**DATASET EXCERPTS**
/-- PASS_START (R251): the array is free, and the fourth cycle after the first quarter operation's arrival has come. -/
def execPassStart (core arr : Nat) (s : State) : Host.Outcome State Fault Refusal :=
  let a := (s.core core).array arr
  match a.queue with
  | .quarter op cyc _ :: _ =>
    if s.cycle < arrival cyc + 4 ∨ s.cycle < a.busyUntil then .next s
    else match (s.core core).mops.find? (fun m => m.id == op) with
      | none => .next (s.modArray core arr (fun a => ({ a with queue := a.queue.tail } : Arr).settle))
      | some m =>
        let af := match m.mma with | some (w, _, _) => fwAf w | none => 0
        let (ops, rest) := takeQuarters s.cycle af (s.core core).mops 32 a.queue
        let (t, rows) := ops.foldl (s.enterQuarter core arr af s.cycle) (s, 0)
        .next (t.modArray core arr (fun a => ({ a with queue := rest, busyUntil := s.cycle + (passRate af).1 * rows } : Arr).settle))
  | _ => .next s

/-- The rows of a retired operation are free, and the waits for rows of its workgroup end (R241). -/
def State.retireMop (s : State) (core op wg : Nat) : State :=
  (s.modCore core (fun c => { c with mops := c.mops.filter (fun m => m.id != op) })).wakeWhere (fun k _ sp => k == wg && sp.phase = .waiting && sp.why = .accRow)

/-- The row of a retiring operation has been written in an earlier cycle (R241). -/
def Mop.ended (m : Mop) (now : Nat) : Bool := m.quarters == [] && m.doneAt < now

/-- MMA_RETIRE (R257). -/
def execMmaRetire (core op : Nat) (s : State) : Host.Outcome State Fault Refusal :=
  match (s.core core).mops.find? (fun m => m.id == op && m.mma.isSome) with
  | some m => if m.ended s.cycle then .next (s.retireMop core op m.wg) else .next s
  | none => .next s

/-- ACCUMULATOR_OPERATION_RETIRE (R241). -/
def execAccumulatorOperationRetire (core op : Nat) (s : State) : Host.Outcome State Fault Refusal :=
  match (s.core core).mops.find? (fun m => m.id == op && m.mma.isNone) with
  | some m => if m.ended s.cycle then .next (s.retireMop core op m.wg) else .next s
  | none => .next s

/-! ### Rows and windows (R253 to R256) -/

/-- R253. -/
def execAccz (w : FormE) (s : State) : Host.Outcome State Fault Refusal :=
  issueWith (.accz w) w.com [(w.a, 1), (w.b, 1)] [] s (fun x s =>
    match x.lead w.com with
    | none => s.advance x
    | some lane =>
      let first := x.g.abase + x.g.readSrc lane (src32Of w.a)
      let n := x.g.readSrc lane (src32Of w.b)
      if n = 0 ∨ n > 2048 then s.takeTrap x { cause := 0x08, sub := 6, lane := lane, val := BitVec.ofNat 64 n }
      else match x.rowTrap lane first n false with
        | some t => s.takeTrap x t
        | none =>
          let rows := (List.range n).map (fun k => x.physRow (first + k))
          x.withRows s rows (fun s =>
            (x.ownRows (s.modCore x.g.core (fun c => { c with acc := mclear c.acc (128 * x.physRow first) (128 * n), accPoison := c.accPoison.filter (fun r => !rows.contains r) })) rows ((n + 1) / 2)).advance x))

/-- R256. A group of the workgroup that has retired still counts as one of its groups (DESIGN CHOICE, log entry 86). -/
def execMwin (w : FormL) (s : State) : Host.Outcome State Fault Refusal :=
  issueWith (.mwin w) w.com [(w.a, 1), (w.b, 1), (w.c, 1)] [] s (fun x s =>
    match x.lead w.com with
    | none => s.advance x
    | some lane =>
      let id := x.g.readSrc lane (src32Of w.a)
      let lo := x.g.readSrc lane (src32Of w.b)
      let hi := x.g.readSrc lane (src32Of w.c)
      if x.g.grpid ≠ 0 then s.takeTrap x { cause := 0x08, sub := 4, lane := lane, val := BitVec.ofNat 64 x.g.grpid }
      else if id ≥ x.wg.groups.length ∨ lo > hi ∨ hi > x.gr.k.acc then s.takeTrap x { cause := 0x08, sub := 5, lane := lane, val := BitVec.ofNat 64 id }
      else (s.modGrp x.wg.key id (fun g => { g with nextWin := some (lo, hi) })).advance x)

/-- R242: the array acquires and releases through the record and the stamp of the split that commands it. The checks that ldacc and stacc
share, then the move with the rows and offsets of the lanes (R254). -/
def Ctx.moveRows (x : Ctx) (s : State) (w : FormE) (wr : Bool) (cycles : Nat) (f : State → (lane first off : Nat) → State) : State :=
  let pair := w.com.mod.getLsbD 0
  let ls := lanesOf (x.real w.com)
  if ls = [] then s.advance x
  else
    let rows := x.laneRows (x.g.readSrc 0 (src32Of w.d)) pair ls
    let offs := ls.map (fun l => (l, x.g.readSrc l (src32Of w.a)))
    match firstTrap [x.rowTraps pair rows, x.offTrap wr (fun p => [(p, if pair then 1024 else 512)]) offs] with
    | some t => s.takeTrap x t
    | none =>
      let named := rows.flatMap (fun e => (rowsOf pair e.2).map x.physRow)
      x.withRows s named (fun s => x.withRelease s w.rel w.scope.toNat (fun s =>
        ((x.ownRows ((rows.zip offs).foldl (fun s e => f s e.1.1 (x.physRow e.1.2) e.2.2) s) named (named.length + cycles)).advance x).acquire x w.acq))

/-- The words of a row or a pair from scratchpad bytes, column by column (R254). -/
def rowWords (b : List Byte) (step off : Nat) : List W32 := (List.range 128).map (fun j => BitVec.ofNat 32 (fieldAt b (step * j + off) 4))

/-- R254. -/
def execLdacc (w : FormE) (s : State) : Host.Outcome State Fault Refusal :=
  let pair := w.com.mod.getLsbD 0
  issueWith (.ldacc w) w.com [(w.d, 1), (w.a, 1)] [] s (fun x s =>
    x.moveRows s w false 8 (fun s _ row off =>
      let n := if pair then 1024 else 512
      let b := s.scrRead x.wg x.win off n
      let bad := s.scrPoisoned x.wg x.win off n
      s.modCore x.g.core (fun c =>
        if pair then (c.setAccRow row (rowWords b 8 0) bad).setAccRow (row + 1) (rowWords b 8 4) bad
        else c.setAccRow row (rowWords b 4 0) bad)))

/-- Scratchpad bytes that carry a row's poison (R462). -/
def Ctx.writeCarried (x : Ctx) (s : State) (off : Nat) (b : List Byte) (bad : Bool) : State :=
  let s1 := s.scrWrite x.wg x.win off b
  if bad then s1.poisonScr x.wg x.win off b.length else s1

/-- R254: ascending lanes, so that the highest decides a byte that several write. -/
def execStacc (w : FormE) (s : State) : Host.Outcome State Fault Refusal :=
  let pair := w.com.mod.getLsbD 0
  issueWith (.stacc w) w.com [(w.d, 1), (w.a, 1)] [] s (fun x s =>
    x.moveRows s w true 0 (fun s _ row off =>
      let c := s.core x.g.core
      let lo := c.accRow row
      let hi := c.accRow (row + 1)
      let b := (List.range 128).flatMap (fun j => leBytes 4 (lo.getD j 0).toNat ++ (if pair then leBytes 4 (hi.getD j 0).toNat else []))
      x.writeCarried s off b ((rowsOf pair row).any c.accPoison.contains)))

/-! ### accq (R255) -/

/-- R255: the words that accq takes, and the block offsets of each format. -/
def accqLegal (w : W32) : Bool :=
  bitsOf w.toNat 24 8 == 0 && fwBf w == 0 && !fwZf w &&
  ((fwAcc w == 0 && [0, 1, 5, 6].contains (fwAf w)) || (fwAcc w == 2 && fwAf w == 2))
def accqMaxBo (af : Nat) : Nat := match af with | 0 => 2 | 1 => 8 | _ => 15

/-- One element of a binary format out of FP32, with its counts (R255). A subnormal column that FTZ reads as zero counts as a flush, and an
overflow that RND already delivers as the largest finite value counts as a clamp under SAT: the spec says neither (DESIGN CHOICE,
log entry 84). -/
def narrowElem (f : Fmt) (w : W32) (ftz : Bool) (v : W32) : Nat × MarkCount :=
  let x := fp32.decode ftz v.toNat
  let r := f.round (fwRnd w) ftz x
  let ovf := r.2 &&& fOF != 0
  let out := if ovf && fwSat w then f.withSign x.sign (f.infBits - 1) else r.1
  (out, { sat := if ovf && fwSat w then 1 else 0, flush := if ftz && !(fp32.decode false v.toNat).isZero && out % f.signBit == 0 then 1 else 0 })

/-- R255: the bytes that one block of 32 columns gives at lane offset p, and its counts. -/
def narrowBlock (w : W32) (ftz : Bool) (p n : Nat) (blk : List W32) : List (Nat × List Byte) × MarkCount :=
  match fwAf w with
  | 0 =>
    let xs := blk.map (fun v => fp32.decode ftz v.toNat)
    let k := chooseScale xs
    let cs := xs.map (markerEncode true k)
    ([(p + 32 * n, cs.map (fun c => BitVec.ofNat 8 c.1)), (p + 192 + n, [BitVec.ofNat 8 k])], { markSum (cs.map Prod.snd) with nan := if k = 0xFF then 1 else 0 })
  | 1 =>
    let xs := blk.map (fun v => fp32.decode ftz v.toNat)
    let k := chooseScale xs
    let cs := xs.map (markerEncode false k)
    let b := (List.range 16).map (fun i => BitVec.ofNat 8 ((cs.getD (2 * i) (0, {})).1 + 16 * (cs.getD (2 * i + 1) (0, {})).1))
    ([(p + 16 * n, b), (p + 192 + n, [BitVec.ofNat 8 k])], { markSum (cs.map Prod.snd) with nan := if k = 0xFF then 1 else 0 })
  | 2 =>
    let cs := blk.map (fun v => let z := v.toInt; if z > 127 then (127, true) else if z < -128 then (0x80, true) else (wrapNat 8 z, false))
    ([(p + 32 * n, cs.map (fun c => BitVec.ofNat 8 c.1))], { sat := (cs.filter Prod.snd).length })
  | af =>
    let cs := blk.map (narrowElem (if af = 5 then bf16 else fp16) w ftz)
    ([(p + 64 * n, cs.flatMap (fun c => leBytes 2 c.1))], markSum (cs.map Prod.snd))

/-- The bytes that a lane's accq writes, for the checks of R244. -/
def accqSegs (af bo p : Nat) : List (Nat × Nat) :=
  match af with
  | 0 => [(p + 32 * bo, 128), (p + 192 + bo, 4)]
  | 1 => [(p + 16 * bo, 64), (p + 192 + bo, 4)]
  | 2 => [(p + 32 * bo, 128)]
  | _ => [(p + 64 * bo, 256)]

def Ctx.quantiseRow (x : Ctx) (w : W32) (clr ftz : Bool) (bo : Nat) (s : State) (row off : Nat) : State :=
  let c := s.core x.g.core
  let v := c.accRow row
  let bad := c.accPoison.contains row
  let rs := (List.range 4).map (fun h => narrowBlock w ftz off (bo + h) ((v.drop (32 * h)).take 32))
  let s1 := (rs.flatMap Prod.fst).foldl (fun s e => x.writeCarried s e.1 e.2 bad) s
  let s2 := s1.modWg x.wg.key (fun g => g.count (fwTid w) (markSum (rs.map Prod.snd)))
  if clr then s2.modCore x.g.core (fun c => c.setAccRow row zeroRow false) else s2

/-- R255. -/
def execAccq (w : FormE) (s : State) : Host.Outcome State Fault Refusal :=
  let bo := w.eimm.toNat % 16
  issueWith (.accq w) w.com [(w.d, 1), (w.a, 1), (w.b, 1)] [] s (fun x s =>
    let ls := lanesOf (x.real w.com)
    if ls = [] then s.advance x
    else
      let words := ls.map (fun l => (l, BitVec.ofNat 32 (x.g.readSrc l (src32Of w.b))))
      let fw := (words.headD (0, 0)).2
      let lane := ls.headD 0
      let rows := x.laneRows (x.g.readSrc 0 (src32Of w.d)) false ls
      let offs := ls.map (fun l => (l, x.g.readSrc l (src32Of w.a)))
      match firstTrap [voteTrap words, if accqLegal fw then none else some { cause := 0x07, sub := 2, lane := lane, val := fw.zeroExtend 64 }, if bo ≤ accqMaxBo (fwAf fw) then none else some (illegalTrap x 5 (wordOf (.accq w))), x.rowTraps false rows, x.offTrap true (accqSegs (fwAf fw) bo) offs] with
      | some t => s.takeTrap x t
      | none =>
        let named := rows.map (fun e => x.physRow e.2)
        x.withRows s named (fun s => x.withRelease s w.rel w.scope.toNat (fun s =>
          (x.ownRows ((rows.zip offs).foldl (fun s e => x.quantiseRow fw (w.com.mod.getLsbD 0) (w.com.mod.getLsbD 1) bo s (x.physRow e.1.2) e.2.2) s) named named.length).advance x)))

end Sys2Proof.Machine
end

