def State.endCopy (s : State) (c : Copy) : State :=
  let s1 : State := { s.dropFlits c.id with copies := s.copies.filter (fun k => k.id != c.id) }
  match c.owner with
  | .prog node sub => (s1.modNode node (fun x => { x with vis := c.vis.foldl (fun m e => visMax m (some e)) x.vis })).progNext node sub
  | .lens ten slot => { s1 with lensRuns := s1.lensRuns.map (fun r => if r.ten = ten ∧ r.slot = slot then { r with vis := c.vis.foldl (fun m e => visMax m (some e)) r.vis } else r) }
  | _ => s1

def execCopyComplete (id : Nat) (s : State) : Host.Outcome State Fault Refusal :=
  match s.copy? id with
  | none => .next s
  | some c =>
    if s.copyStopped c || !s.copyOver c then .next s
    else if c.cmp = 2 then
      match s.copyCount c c.cval with
      | .ok _ s1 => .next (s1.endCopy c)
      | .wait s1 => .next s1
      | .fail _ a s1 => .next (s1.failCopy c 8 5 a)
    else .next (s.endCopy c)

/-! ### Failures (R454) -/

/-- R454 step 2: the fault record. -/
def Copy.record (c : Copy) (s : State) (code fspc addr fdet : Nat) : List Byte :=
  leBytes 1 code ++ leBytes 1 fspc ++ leBytes 2 (Nat.min c.abandons 0xFFFF) ++ leBytes 1 fdet ++ leBytes 3 0 ++ leBytes 8 addr ++ leBytes 8 c.rep ++ leBytes 8 (s.clock (dieOfCore c.core))

/-- The record written over the descriptor, where that page takes it. -/
def State.writeRecord (s : State) (c : Copy) (b : List Byte) : EngIO Copy :=
  match s.engWrite { c with pend := [] } (c.desc + 0x60) (b.map (fun x => (x, false))) with
  | .ok c1 s1 => .ok c1 s1
  | .wait s1 => .wait s1
  | .fail _ _ s1 => .ok c s1

/-- R454 step 3. -/
def State.failTarget (s : State) (c : Copy) : EngIO Unit :=
  match c.cmp with
  | 1 => match s.copyBar c with
    | some r => .ok () (s.barUpdate r (fun o => o.fail 7))
    | none => .ok () s
  | 2 => match s.copyCount c ((c.cval + 2 ^ 63) % 2 ^ 64) with
    | .fail _ _ s1 => .ok () s1
    | r => r
  | _ => .ok () s

/-- COPY_FAIL (R454): the copy stops with its fault record; once that is visible, the completion target and the log. -/
def execCopyFail (id code fspc : Nat) (addr : W64) (s : State) : Host.Outcome State Fault Refusal :=
  match s.copy? id with
  | none => .next s
  | some c =>
    let fdet := if code = 0xA then (match c.programFault ((s.vread c.pasid (c.desc % 2 ^ 56) 128).getD []) with | some k => k | none => 0) else 0
    match c.failed with
    | none =>
      match (s.dropFlits id).writeRecord c (c.record s code fspc addr.toNat fdet) with
      | .wait s1 => .next { s1 with waiting := s1.waiting ++ [.copyFail id code fspc addr] }
      | .ok c1 s1 => .next (s1.setCopy { c1 with failed := some (code, fspc, addr.toNat) })
      | .fail _ _ s1 => .next (s1.setCopy { c with failed := some (code, fspc, addr.toNat) })
    | some (code, fspc, _) =>
      if !s.copyVisible c then .next s
      else match s.failTarget c with
        | .wait s1 => .next s1
        | .fail _ _ s1 => .next s1
        | .ok _ s1 =>
          let w := c.wg? s
          let s2 := s1.logRec { unit := dieOfCore c.core, code := 0x13, ten := (w.map (·.ten)).getD 0xFF, src := 2, uno := c.core, ctx := (w.map (·.ctx)).getD 0xFFFFFFFF, pasid := c.pasid, va := addr.toNat, aux := code + 256 * fspc }
          let s3 : State := { s2.dropFlits id with copies := s2.copies.filter (fun k => k.id != id) }
          match c.owner with
          | .prog node sub => .next (s3.progDone node sub 8)
          | .lens ten slot => .next { s3 with lensRuns := s3.lensRuns.map (fun r => if r.ten = ten ∧ r.slot = slot then { r with failed := true } else r) }
          | _ => .next s3

/-! ### Issue (R258, R259, R266 to R268) -/

/-- R267: every earlier store of the split is at its home and visible there. -/
def Ctx.storesDone (x : Ctx) (s : State) : Bool :=
  s.passed x.die x.sp.vis && !s.storeQ.any (fun q => x.sp.pend.contains q.id) && !s.fabric.any (fun f => x.sp.pend.contains f.id) && !s.posted.any (fun p => x.sp.pend.contains p.id) && !s.contribs.any (fun c => x.sp.pend.contains c.id)

/-- n bytes that an engine of the core reads at a checked pointer as the instruction issues, with their poison; none while a
line has yet to come. -/
def Ctx.descBytes (x : Ctx) (s : State) (n : Nat) (p : LanePlan) : State × Option (List Byte × Bool) :=
  match p.res with
  | .scr key win off => (s, some (match s.wg? key with | some w => (s.scrRead w win off n, s.scrPoisoned w win off n) | none => ([], false)))
  | .line pa _ | .direct pa _ _ =>
    let who := laneBuffer x.wg.key x.foc.grp p.lane
    (match s.l2Read x.die x.wg.ten who (s.leaseOf x.g.core) (n / 128 + 2) pa n with
      | (s1, some b) => (s1.l2Used who, some (b, s1.resPoisoned p.res n))
      | (s1, none) => (s1, none))
  | .device port pa _ =>
    let r := (List.range ((n + 7) / 8)).foldl (fun (acc : List Byte × State) _ => let (v, t) := acc.2.freeVal; (acc.1 ++ leBytes 8 v.toNat, t)) ([], s)
    (r.2, some (r.1.take n, s.contained port pa))
  | r => (s, some (List.replicate n 0, s.resPoisoned r n))

/-- The copy that a checked descriptor starts. -/
def Ctx.startCopy (x : Ctx) (s : State) (lane : Nat) (w : FormE) (opf ptr : Nat) (p : LanePlan) : State :=
  match x.descBytes s 128 p with
  | (s1, none) => s1.holdSplit x
  | (s, some (b, bad)) =>
  if bad then s.takeTrap x { cause := 0x0F, sub := 1, lane := lane, val := BitVec.ofNat 64 ptr }
  else
    let (id, s1) := s.fresh
    let c := Copy.ofBytes id (.wg x.wg.key x.foc.grp) x.g.core x.gr.pasid ptr opf w.acq w.rel w.scope.toNat b
    match c.fault b x.wg.clsize (windowBytes x.gr x.wg) x.win (x.wg.cores.length > 1) with
    | some (cause, sub, v) => s.takeTrap x { cause := cause, sub := sub, lane := lane, val := BitVec.ofNat 64 v }
    | none =>
      let mine := s.copies.filter (fun k => match k.owner with | .wg key _ => key == x.wg.key | _ => false)
      if mine.length ≥ 15 ∨ mine.any (·.replay) then s.holdSplit x
      else
        let go := fun (s : State) (c : Copy) =>
          let s2 : State := { s with copies := s.copies ++ [c] }
          (if c.reduces then s2.scrWrite x.wg x.win c.stg (leBytes 64 0) else s2).advance x
        if c.cmp ≠ 1 then go s1 c
        else match (if ptrSpace c.cptr = 3 then s.member x.wg (bitsOf c.cptr 56 4) else some (x.wg, 0)) with
          | some (m, _) =>
            if m.phase = .starting then s.blockSplit x .parked .member (.member m.key)
            else go s1 { c with gtag := (match s.copyBar c with | some r => (s.bar r).gen | none => 0) }
          | none => go s1 c

def Ctx.copyIssue (x : Ctx) (s : State) (w : FormE) (opf : Nat) : State :=
  match x.lead w.com with
  | none => s.advance x
  | some lane =>
    if x.g.grpid ≠ x.gr.k.producer then s.takeTrap x { cause := 0x09, lane := lane }
    else
      let p := x.g.readSrc lane (src64Of w.a)
      x.settlePlan s (x.planLanes { spaces := [0, 2], width := 128, align := 128 } .rd false none [] s [(lane, p)]) (fun l =>
        if !x.storesDone s then s.holdSplit x
        else match l with
          | [] => s
          | q :: _ => x.startCopy (s.markLeaves l false) lane w opf p q)

/-- R267. -/
def execCpy (w : FormE) (s : State) : Host.Outcome State Fault Refusal :=
  issueWith (.cpy w) w.com [(w.a, 2)] [] s (fun x s => x.copyIssue s w 0x08)

/-- R269. -/
def execCpyr (w : FormE) (s : State) : Host.Outcome State Fault Refusal :=
  issueWith (.cpyr w) w.com [(w.a, 2)] [] s (fun x s => x.copyIssue s w 0x09)

/-- R266. -/
def execCpyg (w : FormE) (s : State) : Host.Outcome State Fault Refusal :=
  issueWith (.cpyg w) w.com [(w.a, 2)] [] s (fun x s => x.copyIssue s w 0x0A)

end Sys2Proof.Machine
end

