/-! ### SIGNAL, WAIT and NOP (R340) -/

/-- The counter's place: an error, a wait for its page, or the state in which it can be used. -/
def State.counterAt (s : State) (pasid va : Nat) (k : Need) : EngIO Unit :=
  if va % 8 ≠ 0 ∨ va ≥ 2 ^ 56 then .fail 6 va s
  else
    let r := s.await srcQfe pasid k va 8
    if r.2 then .wait r.1
    else match s.firstBad srcQfe pasid k [(va, 8)] with
      | some a => .fail 6 a (s.useAnswer srcQfe pasid a k.kind)
      | none => if s.vpoison pasid va 8 then .fail 6 va s else .ok () s

def execSignal (q : Nat) (s : State) : Host.Outcome State Fault Refusal :=
  .next (s.onPacket q 1 (fun t k b =>
    if !zeroBytes b 0x18 40 then t.queueError q 4
    else match t.counterAt k.pasid (fieldAt b 8 8) .wr with
      | .wait u => u
      | .fail code _ u => u.queueError q code
      | .ok _ u => u.command q 1 (.signal q (fieldAt b 8 8) (BitVec.ofNat 64 (fieldAt b 0x10 8)) (bitOf (fieldAt b 1 1) 1) u.qfeVis)))

/-- The value of a WAIT's counter. -/
def State.counterNow (s : State) (pasid va : Nat) : Nat := leNat ((s.vread pasid va 8).getD [])

def execWait (q : Nat) (s : State) : Host.Outcome State Fault Refusal :=
  .next (s.onPacket q 2 (fun t k b =>
    let a := fieldAt b 8 8
    let v := fieldAt b 0x10 8
    if k.waddr ≠ 0 then s
    else if !zeroBytes b 0x18 40 then t.queueError q 4
    else match t.counterAt k.pasid a .rd with
      | .wait u => u
      | .fail code _ u => u.queueError q code
      | .ok _ u => if u.counterNow k.pasid a ≥ v then u.command q 2 (.waitEnd q) else (u.tookPacket q 2).setQueue q (fun k => { k with waddr := a, wtgt := v })))

/-- WAIT_MET (R340). -/
def execWaitMet (q : Nat) (s : State) : Host.Outcome State Fault Refusal :=
  .next (s.onPacket q 2 (fun t k _ =>
    if k.waddr = 0 then s
    else match t.counterAt k.pasid k.waddr .rd with
      | .wait u => u
      | .fail code _ u => u.queueError q code
      | .ok _ u => if u.counterNow k.pasid k.waddr ≥ k.wtgt then u.command q 2 (.waitEnd q) else s))

/-- A packet that makes no node is taken. -/
def Queue.taken (k : Queue) : Queue := { k with rdidx := (k.rdidx + 1) % 2 ^ 32, back := mset 0 k.back (k.rdidx % 64) 0, waddr := 0, wtgt := 0 }

def execNopPacket (q : Nat) (s : State) : Host.Outcome State Fault Refusal :=
  .next (s.onPacket q 0 (fun t _ b => if !zeroBytes b 8 56 then t.queueError q 4 else (t.tookPacket q 0).setQueue q Queue.taken))

/-! ### Kernel descriptors and grid sub-launches (R130, R131, R348) -/

/-- The kernel that a sub-launch starts: its descriptor with the overrides. -/
def kernelOf (b kd : List Byte) : Kernel :=
  let ovr := fun (i : Nat) => bitOf (fieldAt b 1 1) i
  let gfl := fieldAt b 2 1
  let pick := fun (i so ko n : Nat) => if ovr i then fieldAt b so n else fieldAt kd ko n
  { codeBase := fieldAt kd 8 8, entry := BitVec.ofNat 32 (fieldAt kd 0x10 4), trap := BitVec.ofNat 32 (fieldAt kd 0x14 4), vregs := fieldAt kd 0x18 2, sregs := fieldAt kd 0x1A 2, wgsize := fieldAt kd 0x1C 4, scratch := fieldAt kd 0x20 4, acc := fieldAt kd 0x24 2, cluster := fieldAt kd 0x26 1, park := pick 3 3 0x27 1, producer := if bitOf gfl 2 then fieldAt b 0xC 2 else fieldAt kd 0x28 2, chmask := fieldAt kd 0x2A 2, priv := pick 5 0x30 0x2C 4, stack := pick 6 0x34 0x30 4, x := if ovr 0 then fieldAt b 4 4 + 2 ^ 32 * fieldAt b 0xE 2 else fieldAt kd 0x34 4 + 2 ^ 32 * fieldAt kd 0x3C 2, gy := pick 1 8 0x38 2, gz := pick 2 0xA 0x3A 2, stats := pick 7 0x38 0x40 8, zfill := bitOf (fieldAt kd 4 4) 0, swap := if ovr 4 then bitOf gfl 1 else bitOf (fieldAt kd 4 4) 1 }
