-- ==== Sys2Proof/Machine/Dispatch.lean ====
section
/-! DEFINITION. What each instruction does: one arm per constructor, each one direct call of its meaning. -/
namespace Sys2Proof.Machine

**ASSIGNMENT**
Using the listing above, show every line that includes the string "laneRows".

**TASK OUTPUT**
    let rows := x.laneRows (x.g.readSrc 0 (src32Of w.d)) pair ls
      let rows := x.laneRows (x.g.readSrc 0 (src32Of w.d)) false ls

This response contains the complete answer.